→ Problem to solve:
For the records below, output each line exactly as it appears, from the first through the line with "(s.setA v).y = s.y := rfl".

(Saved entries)
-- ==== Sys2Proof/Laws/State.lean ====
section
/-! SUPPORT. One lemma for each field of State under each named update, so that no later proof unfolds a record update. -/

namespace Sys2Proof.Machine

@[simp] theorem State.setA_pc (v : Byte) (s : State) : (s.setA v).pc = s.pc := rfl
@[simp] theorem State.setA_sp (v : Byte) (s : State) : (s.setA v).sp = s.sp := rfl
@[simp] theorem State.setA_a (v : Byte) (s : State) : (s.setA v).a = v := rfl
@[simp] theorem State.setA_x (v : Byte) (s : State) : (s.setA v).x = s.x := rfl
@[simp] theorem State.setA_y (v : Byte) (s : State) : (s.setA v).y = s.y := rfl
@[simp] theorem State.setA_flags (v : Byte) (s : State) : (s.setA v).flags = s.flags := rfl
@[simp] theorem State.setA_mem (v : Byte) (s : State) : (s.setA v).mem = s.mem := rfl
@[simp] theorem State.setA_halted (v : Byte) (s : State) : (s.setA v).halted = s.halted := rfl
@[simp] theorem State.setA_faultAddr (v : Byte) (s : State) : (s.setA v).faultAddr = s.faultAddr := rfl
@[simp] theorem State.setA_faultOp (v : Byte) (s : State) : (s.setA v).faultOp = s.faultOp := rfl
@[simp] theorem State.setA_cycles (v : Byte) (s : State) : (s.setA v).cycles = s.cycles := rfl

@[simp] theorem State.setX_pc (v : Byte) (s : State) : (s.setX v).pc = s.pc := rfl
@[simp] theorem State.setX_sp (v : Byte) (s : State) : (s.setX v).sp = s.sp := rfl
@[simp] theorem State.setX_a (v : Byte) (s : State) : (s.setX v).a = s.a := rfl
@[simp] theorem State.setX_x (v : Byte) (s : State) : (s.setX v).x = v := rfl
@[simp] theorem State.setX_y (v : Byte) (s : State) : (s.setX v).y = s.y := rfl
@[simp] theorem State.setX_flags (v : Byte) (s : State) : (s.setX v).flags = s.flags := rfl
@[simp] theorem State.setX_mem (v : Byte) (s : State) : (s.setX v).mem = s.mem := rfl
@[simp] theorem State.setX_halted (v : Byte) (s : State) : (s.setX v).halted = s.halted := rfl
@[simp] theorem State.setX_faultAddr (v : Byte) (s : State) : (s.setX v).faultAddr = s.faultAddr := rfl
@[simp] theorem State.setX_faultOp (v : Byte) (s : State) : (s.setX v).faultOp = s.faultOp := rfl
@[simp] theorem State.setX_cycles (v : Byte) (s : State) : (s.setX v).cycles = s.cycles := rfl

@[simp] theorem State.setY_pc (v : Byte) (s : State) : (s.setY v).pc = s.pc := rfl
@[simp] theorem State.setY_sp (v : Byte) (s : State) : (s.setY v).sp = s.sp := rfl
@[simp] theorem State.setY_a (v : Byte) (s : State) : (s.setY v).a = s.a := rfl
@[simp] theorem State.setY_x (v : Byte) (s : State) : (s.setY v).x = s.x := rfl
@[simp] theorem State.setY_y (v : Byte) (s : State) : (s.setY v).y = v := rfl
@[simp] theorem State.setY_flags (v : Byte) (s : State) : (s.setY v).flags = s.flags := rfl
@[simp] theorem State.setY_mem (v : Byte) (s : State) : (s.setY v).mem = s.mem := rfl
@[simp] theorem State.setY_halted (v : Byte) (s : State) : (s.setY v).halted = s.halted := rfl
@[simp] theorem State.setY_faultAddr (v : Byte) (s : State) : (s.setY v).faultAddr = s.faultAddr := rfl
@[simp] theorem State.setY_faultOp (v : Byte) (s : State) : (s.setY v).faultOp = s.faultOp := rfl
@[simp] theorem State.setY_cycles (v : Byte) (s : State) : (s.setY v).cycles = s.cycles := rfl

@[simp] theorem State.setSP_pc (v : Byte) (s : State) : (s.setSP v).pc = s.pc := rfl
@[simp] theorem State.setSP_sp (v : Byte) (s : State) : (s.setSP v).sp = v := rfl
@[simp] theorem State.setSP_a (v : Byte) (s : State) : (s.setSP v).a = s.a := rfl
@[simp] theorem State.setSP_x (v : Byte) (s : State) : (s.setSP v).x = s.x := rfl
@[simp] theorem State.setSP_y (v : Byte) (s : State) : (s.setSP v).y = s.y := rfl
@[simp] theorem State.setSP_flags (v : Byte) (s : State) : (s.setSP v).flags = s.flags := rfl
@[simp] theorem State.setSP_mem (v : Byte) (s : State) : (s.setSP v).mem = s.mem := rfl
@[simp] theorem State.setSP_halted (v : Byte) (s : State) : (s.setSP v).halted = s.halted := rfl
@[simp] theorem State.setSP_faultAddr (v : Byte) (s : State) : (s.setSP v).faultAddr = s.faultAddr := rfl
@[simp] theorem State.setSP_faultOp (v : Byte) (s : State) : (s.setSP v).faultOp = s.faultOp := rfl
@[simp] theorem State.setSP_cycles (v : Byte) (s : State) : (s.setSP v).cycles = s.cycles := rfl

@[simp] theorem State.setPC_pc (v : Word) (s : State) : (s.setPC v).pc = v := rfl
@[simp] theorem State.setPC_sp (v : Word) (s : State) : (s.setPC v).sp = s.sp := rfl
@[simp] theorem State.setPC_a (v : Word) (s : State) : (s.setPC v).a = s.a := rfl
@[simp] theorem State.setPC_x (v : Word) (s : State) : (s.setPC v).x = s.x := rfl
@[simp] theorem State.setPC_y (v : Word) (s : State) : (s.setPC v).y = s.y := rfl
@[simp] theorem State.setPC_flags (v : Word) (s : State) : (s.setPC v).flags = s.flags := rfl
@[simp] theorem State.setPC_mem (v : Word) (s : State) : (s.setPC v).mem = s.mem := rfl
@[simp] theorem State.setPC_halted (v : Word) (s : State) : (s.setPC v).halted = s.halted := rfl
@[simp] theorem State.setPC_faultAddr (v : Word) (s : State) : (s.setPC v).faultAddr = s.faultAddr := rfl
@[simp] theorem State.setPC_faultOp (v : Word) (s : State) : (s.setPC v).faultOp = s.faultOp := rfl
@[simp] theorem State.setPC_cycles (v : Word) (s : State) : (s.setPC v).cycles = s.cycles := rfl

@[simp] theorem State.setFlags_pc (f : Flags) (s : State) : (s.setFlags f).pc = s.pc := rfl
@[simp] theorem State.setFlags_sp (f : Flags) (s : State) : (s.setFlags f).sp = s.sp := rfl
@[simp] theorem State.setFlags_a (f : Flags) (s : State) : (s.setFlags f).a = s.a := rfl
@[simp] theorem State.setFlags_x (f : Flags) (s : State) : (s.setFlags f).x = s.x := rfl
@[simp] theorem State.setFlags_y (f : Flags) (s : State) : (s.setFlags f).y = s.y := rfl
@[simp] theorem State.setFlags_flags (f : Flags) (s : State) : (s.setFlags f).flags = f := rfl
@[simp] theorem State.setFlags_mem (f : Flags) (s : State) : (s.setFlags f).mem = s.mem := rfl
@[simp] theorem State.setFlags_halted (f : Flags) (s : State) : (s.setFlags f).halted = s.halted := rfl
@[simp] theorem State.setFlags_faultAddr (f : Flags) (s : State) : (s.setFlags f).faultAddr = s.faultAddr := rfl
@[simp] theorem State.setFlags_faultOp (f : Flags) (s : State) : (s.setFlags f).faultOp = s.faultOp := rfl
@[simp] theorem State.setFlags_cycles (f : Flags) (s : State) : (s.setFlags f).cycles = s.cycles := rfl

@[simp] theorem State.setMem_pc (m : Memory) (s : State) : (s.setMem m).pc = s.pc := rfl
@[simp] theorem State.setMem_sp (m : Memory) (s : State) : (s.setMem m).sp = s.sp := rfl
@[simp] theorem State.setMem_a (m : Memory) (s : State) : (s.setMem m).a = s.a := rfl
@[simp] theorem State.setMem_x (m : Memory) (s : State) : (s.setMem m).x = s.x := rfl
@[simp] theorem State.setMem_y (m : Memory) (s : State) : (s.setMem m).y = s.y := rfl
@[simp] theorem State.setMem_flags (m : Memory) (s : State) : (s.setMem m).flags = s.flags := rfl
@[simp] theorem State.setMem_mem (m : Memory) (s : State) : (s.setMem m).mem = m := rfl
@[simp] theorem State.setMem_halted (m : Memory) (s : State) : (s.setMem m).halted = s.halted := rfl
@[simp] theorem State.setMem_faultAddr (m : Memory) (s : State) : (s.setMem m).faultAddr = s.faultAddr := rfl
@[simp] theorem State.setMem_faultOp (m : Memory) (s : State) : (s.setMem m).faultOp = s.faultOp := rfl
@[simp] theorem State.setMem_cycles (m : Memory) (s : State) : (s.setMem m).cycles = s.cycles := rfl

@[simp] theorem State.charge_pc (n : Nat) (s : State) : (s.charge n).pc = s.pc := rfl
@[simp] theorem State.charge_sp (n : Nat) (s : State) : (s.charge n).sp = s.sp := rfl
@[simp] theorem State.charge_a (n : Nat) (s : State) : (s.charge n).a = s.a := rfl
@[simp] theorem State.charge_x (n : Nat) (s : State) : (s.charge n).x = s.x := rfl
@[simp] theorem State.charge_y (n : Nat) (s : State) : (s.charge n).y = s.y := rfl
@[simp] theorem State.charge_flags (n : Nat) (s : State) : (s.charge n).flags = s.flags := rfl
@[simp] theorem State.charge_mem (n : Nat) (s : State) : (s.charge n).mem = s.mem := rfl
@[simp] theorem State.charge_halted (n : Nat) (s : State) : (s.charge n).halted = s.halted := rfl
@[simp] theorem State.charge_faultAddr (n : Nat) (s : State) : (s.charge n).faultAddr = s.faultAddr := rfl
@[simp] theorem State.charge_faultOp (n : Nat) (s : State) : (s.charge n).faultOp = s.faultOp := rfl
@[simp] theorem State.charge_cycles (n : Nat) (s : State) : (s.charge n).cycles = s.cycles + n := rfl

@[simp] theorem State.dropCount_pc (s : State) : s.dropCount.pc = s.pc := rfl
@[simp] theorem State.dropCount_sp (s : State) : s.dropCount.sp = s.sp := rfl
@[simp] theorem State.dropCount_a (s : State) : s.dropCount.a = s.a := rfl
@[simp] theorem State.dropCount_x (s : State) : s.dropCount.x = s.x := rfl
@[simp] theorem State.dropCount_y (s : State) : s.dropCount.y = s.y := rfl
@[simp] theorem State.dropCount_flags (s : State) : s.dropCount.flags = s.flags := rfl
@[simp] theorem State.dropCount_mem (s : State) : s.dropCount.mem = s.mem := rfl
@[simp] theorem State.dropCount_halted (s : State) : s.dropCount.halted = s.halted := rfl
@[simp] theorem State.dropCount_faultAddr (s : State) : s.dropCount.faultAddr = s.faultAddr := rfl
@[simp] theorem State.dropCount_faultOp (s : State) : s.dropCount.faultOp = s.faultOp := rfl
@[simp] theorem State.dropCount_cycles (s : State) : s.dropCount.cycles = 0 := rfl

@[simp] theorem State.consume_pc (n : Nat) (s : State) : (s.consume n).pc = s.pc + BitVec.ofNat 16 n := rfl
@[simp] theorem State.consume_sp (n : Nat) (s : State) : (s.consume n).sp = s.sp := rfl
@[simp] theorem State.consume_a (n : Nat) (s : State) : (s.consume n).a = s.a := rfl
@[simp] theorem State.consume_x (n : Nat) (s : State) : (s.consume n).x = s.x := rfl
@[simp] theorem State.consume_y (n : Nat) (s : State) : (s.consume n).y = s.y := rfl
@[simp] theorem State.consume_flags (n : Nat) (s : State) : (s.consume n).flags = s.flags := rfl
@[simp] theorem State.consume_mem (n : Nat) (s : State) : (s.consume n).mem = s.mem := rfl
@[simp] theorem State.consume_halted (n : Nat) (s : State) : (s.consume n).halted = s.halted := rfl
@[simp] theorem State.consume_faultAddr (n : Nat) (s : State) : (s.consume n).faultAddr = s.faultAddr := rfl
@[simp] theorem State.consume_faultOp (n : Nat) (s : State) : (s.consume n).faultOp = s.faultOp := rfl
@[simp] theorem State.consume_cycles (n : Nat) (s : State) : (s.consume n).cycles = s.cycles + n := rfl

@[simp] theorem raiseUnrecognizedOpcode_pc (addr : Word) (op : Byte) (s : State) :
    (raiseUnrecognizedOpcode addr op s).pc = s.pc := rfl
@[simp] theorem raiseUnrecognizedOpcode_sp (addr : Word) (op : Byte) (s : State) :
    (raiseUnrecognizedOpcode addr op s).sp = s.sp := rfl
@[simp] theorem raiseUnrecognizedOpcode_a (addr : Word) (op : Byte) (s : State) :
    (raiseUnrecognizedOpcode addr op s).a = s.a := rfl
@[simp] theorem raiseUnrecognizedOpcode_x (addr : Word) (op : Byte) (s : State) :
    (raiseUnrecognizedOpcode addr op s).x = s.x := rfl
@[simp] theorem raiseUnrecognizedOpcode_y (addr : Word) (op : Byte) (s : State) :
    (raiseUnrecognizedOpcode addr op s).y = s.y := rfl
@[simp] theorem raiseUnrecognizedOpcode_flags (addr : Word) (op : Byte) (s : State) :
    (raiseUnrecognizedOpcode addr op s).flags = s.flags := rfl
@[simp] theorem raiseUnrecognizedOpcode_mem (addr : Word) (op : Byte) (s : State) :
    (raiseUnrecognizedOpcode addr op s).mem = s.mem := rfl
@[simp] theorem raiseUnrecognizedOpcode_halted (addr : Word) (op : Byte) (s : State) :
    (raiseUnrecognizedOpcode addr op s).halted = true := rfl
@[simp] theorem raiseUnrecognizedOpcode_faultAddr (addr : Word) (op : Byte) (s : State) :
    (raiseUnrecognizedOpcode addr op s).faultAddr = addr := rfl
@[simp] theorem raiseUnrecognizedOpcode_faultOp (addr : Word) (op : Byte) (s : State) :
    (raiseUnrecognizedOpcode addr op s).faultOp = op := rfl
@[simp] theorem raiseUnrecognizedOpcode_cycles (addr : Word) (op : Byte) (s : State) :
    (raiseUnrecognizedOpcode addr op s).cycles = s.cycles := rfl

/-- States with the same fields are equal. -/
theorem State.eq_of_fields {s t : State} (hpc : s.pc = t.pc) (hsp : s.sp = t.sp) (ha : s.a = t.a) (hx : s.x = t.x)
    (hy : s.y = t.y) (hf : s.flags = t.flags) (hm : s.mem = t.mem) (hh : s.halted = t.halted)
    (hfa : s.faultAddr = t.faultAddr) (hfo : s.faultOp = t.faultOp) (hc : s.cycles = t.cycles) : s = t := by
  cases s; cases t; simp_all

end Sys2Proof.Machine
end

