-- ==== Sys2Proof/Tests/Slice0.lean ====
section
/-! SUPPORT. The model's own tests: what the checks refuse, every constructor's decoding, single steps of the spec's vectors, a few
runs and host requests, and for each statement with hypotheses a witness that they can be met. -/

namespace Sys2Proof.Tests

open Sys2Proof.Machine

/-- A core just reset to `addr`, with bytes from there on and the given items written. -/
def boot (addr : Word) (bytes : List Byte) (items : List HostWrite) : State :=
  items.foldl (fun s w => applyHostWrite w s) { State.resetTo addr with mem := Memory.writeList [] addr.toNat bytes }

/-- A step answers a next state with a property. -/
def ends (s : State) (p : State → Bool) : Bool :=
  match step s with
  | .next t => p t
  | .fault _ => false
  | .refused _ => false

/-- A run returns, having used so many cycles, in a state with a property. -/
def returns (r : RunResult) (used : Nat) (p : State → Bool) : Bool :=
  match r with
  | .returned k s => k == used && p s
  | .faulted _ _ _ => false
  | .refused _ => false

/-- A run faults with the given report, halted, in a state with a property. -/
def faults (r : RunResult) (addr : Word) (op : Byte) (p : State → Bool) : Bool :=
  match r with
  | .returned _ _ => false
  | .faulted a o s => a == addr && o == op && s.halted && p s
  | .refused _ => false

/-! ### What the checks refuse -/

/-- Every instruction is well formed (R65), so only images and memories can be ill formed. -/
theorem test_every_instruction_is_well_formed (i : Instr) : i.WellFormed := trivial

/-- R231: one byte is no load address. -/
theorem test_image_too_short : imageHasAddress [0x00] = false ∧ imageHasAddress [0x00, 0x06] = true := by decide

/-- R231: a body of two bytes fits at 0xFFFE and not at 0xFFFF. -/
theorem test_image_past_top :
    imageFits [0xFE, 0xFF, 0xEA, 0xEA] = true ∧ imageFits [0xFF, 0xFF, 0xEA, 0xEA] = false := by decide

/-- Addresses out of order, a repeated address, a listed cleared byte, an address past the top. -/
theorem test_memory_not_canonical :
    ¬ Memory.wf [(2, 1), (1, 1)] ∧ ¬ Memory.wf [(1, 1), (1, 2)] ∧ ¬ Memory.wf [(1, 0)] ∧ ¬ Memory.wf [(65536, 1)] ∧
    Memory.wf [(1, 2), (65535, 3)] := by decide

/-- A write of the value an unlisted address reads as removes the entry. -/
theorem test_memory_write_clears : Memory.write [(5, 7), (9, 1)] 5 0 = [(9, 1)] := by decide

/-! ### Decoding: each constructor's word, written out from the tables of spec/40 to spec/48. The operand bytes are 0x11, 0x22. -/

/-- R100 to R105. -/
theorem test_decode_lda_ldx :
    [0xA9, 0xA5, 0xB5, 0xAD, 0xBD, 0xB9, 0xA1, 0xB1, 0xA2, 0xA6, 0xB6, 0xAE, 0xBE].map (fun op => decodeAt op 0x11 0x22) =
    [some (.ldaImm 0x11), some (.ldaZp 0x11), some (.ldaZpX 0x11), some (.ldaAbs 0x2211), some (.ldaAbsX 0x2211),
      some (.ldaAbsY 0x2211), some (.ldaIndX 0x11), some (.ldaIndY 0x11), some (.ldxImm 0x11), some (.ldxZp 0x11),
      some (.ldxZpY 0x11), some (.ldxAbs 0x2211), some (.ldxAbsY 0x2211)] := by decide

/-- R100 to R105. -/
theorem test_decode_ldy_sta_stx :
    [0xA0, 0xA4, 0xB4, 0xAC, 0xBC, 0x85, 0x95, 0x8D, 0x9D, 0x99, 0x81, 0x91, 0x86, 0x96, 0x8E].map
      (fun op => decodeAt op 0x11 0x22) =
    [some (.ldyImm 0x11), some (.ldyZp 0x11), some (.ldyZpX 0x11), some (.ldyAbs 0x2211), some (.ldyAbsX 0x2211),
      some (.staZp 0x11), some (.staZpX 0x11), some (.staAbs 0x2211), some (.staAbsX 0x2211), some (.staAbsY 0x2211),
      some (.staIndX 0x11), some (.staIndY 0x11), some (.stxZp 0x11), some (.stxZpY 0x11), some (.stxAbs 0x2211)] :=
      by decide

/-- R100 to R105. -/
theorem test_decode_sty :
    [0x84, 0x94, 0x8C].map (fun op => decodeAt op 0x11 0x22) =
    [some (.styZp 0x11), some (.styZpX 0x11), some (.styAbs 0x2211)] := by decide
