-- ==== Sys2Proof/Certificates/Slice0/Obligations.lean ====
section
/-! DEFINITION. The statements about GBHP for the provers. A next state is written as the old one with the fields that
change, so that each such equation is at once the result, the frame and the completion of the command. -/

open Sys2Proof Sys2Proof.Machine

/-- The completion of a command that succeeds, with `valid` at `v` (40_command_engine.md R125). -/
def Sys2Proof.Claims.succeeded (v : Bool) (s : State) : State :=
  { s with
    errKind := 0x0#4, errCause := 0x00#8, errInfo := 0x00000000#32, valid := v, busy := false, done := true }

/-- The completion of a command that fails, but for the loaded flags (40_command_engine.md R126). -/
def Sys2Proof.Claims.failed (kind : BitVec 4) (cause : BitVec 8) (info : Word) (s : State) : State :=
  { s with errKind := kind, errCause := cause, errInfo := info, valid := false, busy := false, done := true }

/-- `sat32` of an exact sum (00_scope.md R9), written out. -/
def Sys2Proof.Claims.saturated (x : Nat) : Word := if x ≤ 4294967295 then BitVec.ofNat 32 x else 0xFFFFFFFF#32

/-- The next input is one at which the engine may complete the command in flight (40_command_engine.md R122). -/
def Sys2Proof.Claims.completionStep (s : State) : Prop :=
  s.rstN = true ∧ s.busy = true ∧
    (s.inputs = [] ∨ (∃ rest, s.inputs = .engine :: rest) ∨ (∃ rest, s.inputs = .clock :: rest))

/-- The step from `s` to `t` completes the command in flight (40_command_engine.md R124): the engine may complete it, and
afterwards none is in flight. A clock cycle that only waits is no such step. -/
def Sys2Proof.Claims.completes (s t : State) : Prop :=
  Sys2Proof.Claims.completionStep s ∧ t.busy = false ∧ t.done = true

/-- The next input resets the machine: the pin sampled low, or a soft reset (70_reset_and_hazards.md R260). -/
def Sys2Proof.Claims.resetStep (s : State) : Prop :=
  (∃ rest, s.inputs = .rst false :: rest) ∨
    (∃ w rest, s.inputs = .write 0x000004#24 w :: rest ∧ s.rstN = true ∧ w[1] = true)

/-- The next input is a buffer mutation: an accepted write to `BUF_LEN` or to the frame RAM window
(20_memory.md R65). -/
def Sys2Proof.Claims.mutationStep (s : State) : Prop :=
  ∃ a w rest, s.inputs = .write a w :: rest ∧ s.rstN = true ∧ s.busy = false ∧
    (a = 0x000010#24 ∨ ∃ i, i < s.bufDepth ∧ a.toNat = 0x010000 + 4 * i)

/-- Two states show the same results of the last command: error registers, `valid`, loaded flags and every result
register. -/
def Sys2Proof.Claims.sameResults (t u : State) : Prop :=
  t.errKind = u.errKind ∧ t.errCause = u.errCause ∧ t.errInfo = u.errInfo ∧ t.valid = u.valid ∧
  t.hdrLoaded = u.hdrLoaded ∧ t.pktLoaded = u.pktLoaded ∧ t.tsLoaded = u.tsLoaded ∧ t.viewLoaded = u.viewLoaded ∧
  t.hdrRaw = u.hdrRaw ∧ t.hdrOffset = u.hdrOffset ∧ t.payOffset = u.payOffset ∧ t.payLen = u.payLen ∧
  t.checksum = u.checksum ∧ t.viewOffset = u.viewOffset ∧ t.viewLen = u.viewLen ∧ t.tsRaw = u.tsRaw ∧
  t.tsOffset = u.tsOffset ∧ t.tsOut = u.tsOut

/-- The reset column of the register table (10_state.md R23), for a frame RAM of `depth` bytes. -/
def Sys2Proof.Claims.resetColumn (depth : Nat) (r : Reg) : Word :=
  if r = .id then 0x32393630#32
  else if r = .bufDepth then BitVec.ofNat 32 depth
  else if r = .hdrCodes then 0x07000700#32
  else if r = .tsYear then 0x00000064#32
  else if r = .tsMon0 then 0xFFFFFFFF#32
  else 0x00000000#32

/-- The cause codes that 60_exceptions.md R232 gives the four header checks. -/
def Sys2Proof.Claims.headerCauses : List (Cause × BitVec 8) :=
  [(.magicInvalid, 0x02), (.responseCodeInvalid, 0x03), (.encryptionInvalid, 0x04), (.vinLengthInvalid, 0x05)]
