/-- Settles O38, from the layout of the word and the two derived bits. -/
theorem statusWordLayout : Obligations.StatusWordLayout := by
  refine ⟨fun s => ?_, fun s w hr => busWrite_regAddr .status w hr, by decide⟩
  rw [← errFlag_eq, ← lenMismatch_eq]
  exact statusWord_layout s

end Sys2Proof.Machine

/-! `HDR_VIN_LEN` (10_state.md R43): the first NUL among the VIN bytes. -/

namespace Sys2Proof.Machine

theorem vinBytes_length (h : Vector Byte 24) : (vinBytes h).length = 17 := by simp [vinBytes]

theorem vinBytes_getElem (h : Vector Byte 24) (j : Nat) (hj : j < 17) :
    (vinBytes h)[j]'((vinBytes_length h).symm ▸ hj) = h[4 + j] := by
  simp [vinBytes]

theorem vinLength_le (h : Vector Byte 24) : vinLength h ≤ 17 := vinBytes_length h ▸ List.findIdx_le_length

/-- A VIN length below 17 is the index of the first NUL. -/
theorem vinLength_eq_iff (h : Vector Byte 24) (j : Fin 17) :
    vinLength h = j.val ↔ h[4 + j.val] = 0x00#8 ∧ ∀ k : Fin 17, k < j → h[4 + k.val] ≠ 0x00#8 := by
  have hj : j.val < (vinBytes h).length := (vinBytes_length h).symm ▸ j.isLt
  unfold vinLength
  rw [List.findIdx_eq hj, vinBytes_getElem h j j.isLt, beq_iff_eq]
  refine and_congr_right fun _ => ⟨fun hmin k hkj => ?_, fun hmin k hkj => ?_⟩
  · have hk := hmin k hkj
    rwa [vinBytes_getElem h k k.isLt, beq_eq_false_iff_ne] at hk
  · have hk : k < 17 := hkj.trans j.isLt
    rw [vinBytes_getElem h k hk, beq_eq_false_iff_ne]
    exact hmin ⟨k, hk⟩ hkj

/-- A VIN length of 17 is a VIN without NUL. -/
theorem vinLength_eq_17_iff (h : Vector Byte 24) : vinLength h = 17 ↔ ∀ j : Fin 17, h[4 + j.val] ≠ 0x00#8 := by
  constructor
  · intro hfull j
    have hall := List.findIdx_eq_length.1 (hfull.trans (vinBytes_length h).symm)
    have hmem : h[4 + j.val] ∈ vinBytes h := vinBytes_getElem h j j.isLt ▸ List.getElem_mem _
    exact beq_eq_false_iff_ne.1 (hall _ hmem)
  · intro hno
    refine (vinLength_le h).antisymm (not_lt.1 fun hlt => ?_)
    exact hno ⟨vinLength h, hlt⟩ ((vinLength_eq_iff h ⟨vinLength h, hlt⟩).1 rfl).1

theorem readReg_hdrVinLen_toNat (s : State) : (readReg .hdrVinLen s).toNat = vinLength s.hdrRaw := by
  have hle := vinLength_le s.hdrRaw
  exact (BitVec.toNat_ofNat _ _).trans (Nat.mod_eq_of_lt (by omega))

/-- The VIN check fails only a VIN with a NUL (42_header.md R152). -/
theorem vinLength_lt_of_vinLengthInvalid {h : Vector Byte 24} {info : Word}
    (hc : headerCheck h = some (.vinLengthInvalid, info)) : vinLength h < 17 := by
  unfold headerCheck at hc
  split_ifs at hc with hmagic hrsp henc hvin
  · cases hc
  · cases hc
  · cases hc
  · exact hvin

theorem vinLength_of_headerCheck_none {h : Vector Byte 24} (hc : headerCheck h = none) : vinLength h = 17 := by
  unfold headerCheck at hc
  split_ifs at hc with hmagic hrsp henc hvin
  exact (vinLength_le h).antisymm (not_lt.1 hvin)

→ Task solution:
-- ==== Sys2Proof/Laws/State.lean ====
section
/-! SUPPORT. One lemma for each field of State under each named update, so that no later proof unfolds a record update. -/

namespace Sys2Proof.Machine

@[simp] theorem State.setA_pc (v : Byte) (s : State) : (s.setA v).pc = s.pc := rfl
@[simp] theorem State.setA_sp (v : Byte) (s : State) : (s.setA v).sp = s.sp := rfl
@[simp] theorem State.setA_a (v : Byte) (s : State) : (s.setA v).a = v := rfl
@[simp] theorem State.setA_x (v : Byte) (s : State) : (s.setA v).x = s.x := rfl
@[simp] theorem State.setA_y (v : Byte) (s : State) : (s.setA v).y = s.y := rfl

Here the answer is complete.